-- INPUT FOR THIS TASK follows --

-- ==== Sys2Proof/Machine/SweepOps.lean ====
section
/-!
DEFINITION. The sweep engine and the injected conversions (03_conversion.md): the settings a sweep takes, the acceptance and
the refusal of triggers, the sampling instants, the discard, and the entry of samples into the drawers is in DrawerOps.
-/

namespace Sys2Proof.Machine

namespace Dev

/-- The settings of the next sweep, as they stood at the start of this cycle: a write of the same cycle comes too late (R131). -/
def sweepCfg (d : Dev) : ConvCfg :=
  { count := d.get0 F.CONV_SWEEP_COUNT
    intv := d.get0 F.CONV_INTV_INTV
    unit := d.get0 F.CONV_INTV_UNIT == 1
    cells := BitVec.ofNat 32 (d.get0 F.CONV_CHEN_CELL)
    cur := d.get0 F.CONV_DEVEN_CUR == 1
    aux := d.get0 F.CONV_DEVEN_AUX == 1
    auxLen := d.get0 F.CONV_AUXCTL_LEN
    auxSeq := BitVec.ofNat 64 (d.get0 F.CONV_AUXSEQ1_ENT * 2 ^ 32 + d.get0 F.CONV_AUXSEQ0_ENT)
    csrc := d.get0 F.CONV_DIAG_CSRC
    isrc := d.get0 F.CONV_DIAG_ISRC
    diagch := BitVec.ofNat 32 (d.get0 F.CONV_DIAGCH_CELL) }

/-- The slot of an entry of the auxiliary sequence (R114, R140). -/
def auxEntry (seq : BitVec 64) (pos : Nat) : Nat := bitsOf seq.toNat (4 * (pos % 16)) 4

/-- The quiet-window lead in ticks, clipped to 20 to 290 (R435). -/
def qlead (d : Dev) : Nat := clampNat 20 290 (d.get F.BAL_CTL_QLEAD)

/-- The quiet-window trail in ticks (R435). -/
def qtrail (d : Dev) : Nat := d.get F.BAL_CTL_QTRAIL

/-- A refused trigger: CONV_MISS increments, its one cause bit is set, and line 4 posts (R129, R245). -/
def missTrigger (d : Dev) (cause : Fld) : Dev := (((d.count F.CONV_MISS_CNT 1).flag cause).irq 4).event 10 1

/-- The interval of a sweep that has a second instant is too short: below 100 ticks, or below 1.0 µs at the reference period in
force (R111). -/
def rateTooShort (d : Dev) (c : ConvCfg) : Bool :=
  c.count != 1 &&
    (if c.unit then
      match d.tim.model with
      | none => false
      | some m => decide (c.intv * 2 ^ 24 < 100 * m.pinc.toNat)
     else decide (c.intv < 100))

/-- Why a trigger is refused, the first of STATE, CAL, BUSY, LATE, PHASE, RATE that holds (R129). -/
def refusal (d : Dev) (c : ConvCfg) (phaseCmp late : Bool) : Option Fld :=
  if !d.inMeasure then some F.CONV_MISSC_STATE
  else if d.bit F.CAL_STAT_RUN then some F.CONV_MISSC_CAL
  else if d.conv.infl then some F.CONV_MISSC_BUSY
  else if late then some F.CONV_MISSC_LATE
  else if (c.unit || phaseCmp) && !d.plock then some F.CONV_MISSC_PHASE
  else if d.rateTooShort c then some F.CONV_MISSC_RATE
  else none

/-- `ftot` of R118: the source's fine part, CONV_DLY.FINE, and CONV_FADJ.FRAC while it is valid (R123). -/
def ftot (d : Dev) (fs : Nat) : Nat :=
  fs + d.get0 F.CONV_DLY_FINE + (if d.bit F.CONV_FADJ_VALID then d.get F.CONV_FADJ_FRAC else 0)

/-- The ticks from the trigger event to the first sampling instant (R118). -/
def delayTo (d : Dev) (fs : Nat) : Nat := 23 + d.get0 F.CONV_DLY_COARSE + d.ftot fs / 32

/-- A sweep is accepted: the trigger event fell `ago` cycles before this one with fine part `fs`; `learnt` is the cycle in which the
device learnt its first instant (R118, R121). The engine of a one-shot source disarms in `hwTrigger`. -/
def acceptSweep (d : Dev) (c : ConvCfg) (fs learnt ago : Nat) (phaseCmp software : Bool) : Dev :=
  let dly := d.delayTo fs - ago
  let fine := d.ftot fs % 32
  let hold := d.cycle + dly
  let tick := (d.now + dly) % 2 ^ 48
  let nominal := tick * 32 + fine - (if d.bit F.CONV_FADJ_VALID then d.get F.CONV_FADJ_FRAC else 0)
  let base := match d.tim.model with
    | none => 0
    | some m => m.exact nominal
  let late := decide (hold < learnt + d.qlead)
  let d := if d.bit F.CONV_AUXCTL_RESTART then d.put F.CONV_AUXCTL_POS 0 else d
  let d := (d.put F.CONV_TSL_TICKL tick).event 8 1
  { d with conv := { d.conv with
      infl := true, stopReq := false, noMore := false, idx := 0, cfg := c, phaseBased := c.unit || phaseCmp, software := software,
      acceptedAt := d.cycle, fine := fine, next := hold, lastHold := none, base := base, late := late,
      tsh := BitVec.ofNat 32 (fine * 65536 + tick / 2 ^ 32) } }

/-- A software launch, by CONV_CMD.GO or MEAS GO (R115): the cause of its refusal, and the device afterwards. -/
def softwareTrigger (d : Dev) : Option Fld × Dev :=
  let c := d.sweepCfg
  match d.refusal c false false with
  | some f => (some f, d.missTrigger f)
  | none => (none, d.acceptSweep c 0 (d.cycle + 1) 0 false true)

/-- A hardware event of the selected source, `ago` cycles ago (R115, R116). With ONESHOT = 1 it is ignored while the engine is unarmed, and its
acceptance disarms the engine. It wins against a software launch of the same cycle, which is then refused with BUSY (R131). -/
def hwTrigger (d : Dev) (fs learnt ago : Nat) (phaseCmp late : Bool) : Dev :=
  let oneshot := d.get0 F.CONV_TRIG_ONESHOT == 1
  if oneshot && !d.conv.armed then d
  else
    let c := d.sweepCfg
    let coincident := d.conv.infl && d.conv.software && d.conv.acceptedAt == d.cycle
    let d := if coincident then ({ d with conv := { d.conv with infl := false } }).missTrigger F.CONV_MISSC_BUSY else d
    match d.refusal c phaseCmp late with
    | some f => d.missTrigger f
    | none =>
      let d := d.acceptSweep c fs learnt ago phaseCmp false
      if oneshot then { d with conv := { d.conv with armed := false } } else d

/-- A compare of kind `src` (1 timebase, 2 phase), unit `n`, drives the sweep trigger if CONV_TRIG selects it (R115, R221). -/
def compareTrigger (d : Dev) (src n fs learnt : Nat) : Dev :=
  if d.get0 F.CONV_TRIG_SRC == src && d.get0 F.CONV_TRIG_CMP == n then d.hwTrigger fs learnt 0 (src == 2) false else d

/-- A STOP: the instant in acquisition, or else the next one, is the last of the sweep (R110). -/
def stopSweep (d : Dev) : Dev :=
  if !d.conv.infl then d
  else
    let inAcq := d.conv.instants.any (fun i => !i.injected && decide (d.cycle ≤ i.hold))
    if inAcq then
      { d with conv := { d.conv with
          stopReq := true, noMore := true,
          instants := d.conv.instants.map (fun i => if !i.injected && decide (d.cycle ≤ i.hold) then { i with last := true } else i) } }
    else { d with conv := { d.conv with stopReq := true } }

/-- The discard of sweep work (R49): no further hold edge, not even one of this cycle; conversions already held complete; the
engine disarms; every open accumulation is marked discarded, and a pending or running injection publishes nothing. -/
def discardSweeps (d : Dev) : Dev :=
  let mark (a : Accum) : Accum := if a.isOpen then { a with discarded := true } else a
  let markD (w : Drawer) : Drawer :=
    { w with work := mark w.work, closed := w.closed.map (fun c => (c.1, { c.2 with discarded := true })) }
  { d with
    conv := { d.conv with infl := false, armed := false, stopReq := false, noMore := false,
                          instants := d.conv.instants.filter (fun i => !i.injected && decide (i.hold < d.cycle)) }
    inj := { d.inj with pend := false, run := false }
    drawers := d.drawers.map markD
    excs := d.excs.map markD }

/-- The injection that occupies the converters around a hold edge: a scheduled instant whose acquisition or hold edge falls
inside the occupancy is dropped on the injected channels (R126). -/
def injectionOverlaps (j : Injection) (hold : Nat) : Bool :=
  (j.pend || j.run) && decide (j.hold ≤ hold + 20) && decide (hold ≤ j.hold + 100)

/-- The device outside an injection's and a sweep's way: `n` channels of an instant lost to an injection (R126). -/
def popcount (w : Word) : Nat := (List.range 32).foldl (fun a i => a + (w.getLsbD i).toNat) 0

/-- The time of instant `k` of the sweep in flight: its hold edge in system cycles, and its fine part (R109, R112). -/
def instantAt (d : Dev) (k prevHold : Nat) : Nat × Nat :=
  let v := d.conv
  if v.cfg.unit then
    match d.tim.model with
    | none => (prevHold + v.cfg.intv, v.fine)
    | some m =>
      let t := m.reachedExact (v.base + (k : Int) * v.cfg.intv * 2 ^ 29)
      let frac := if d.bit F.CONV_FADJ_VALID then d.get F.CONV_FADJ_FRAC else 0
      let t := (t + frac) % 2 ^ 53
      ((d.cycle + (wrapDiff 53 (t / 32 * 32) (d.now * 32)) / 32).toNat, t % 32)
  else (prevHold + v.cfg.intv, v.fine)

end Dev

end Sys2Proof.Machine
end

-- INPUT FOR THIS TASK concluded --

In which lines of the records does the word "none" appear? Copy each of them.

      | none => false
  else none
    | none => 0
      acceptedAt := d.cycle, fine := fine, next := hold, lastHold := none, base := base, late := late,
  | none => (none, d.acceptSweep c 0 (d.cycle + 1) 0 false true)
    | none =>
    | none => (prevHold + v.cfg.intv, v.fine)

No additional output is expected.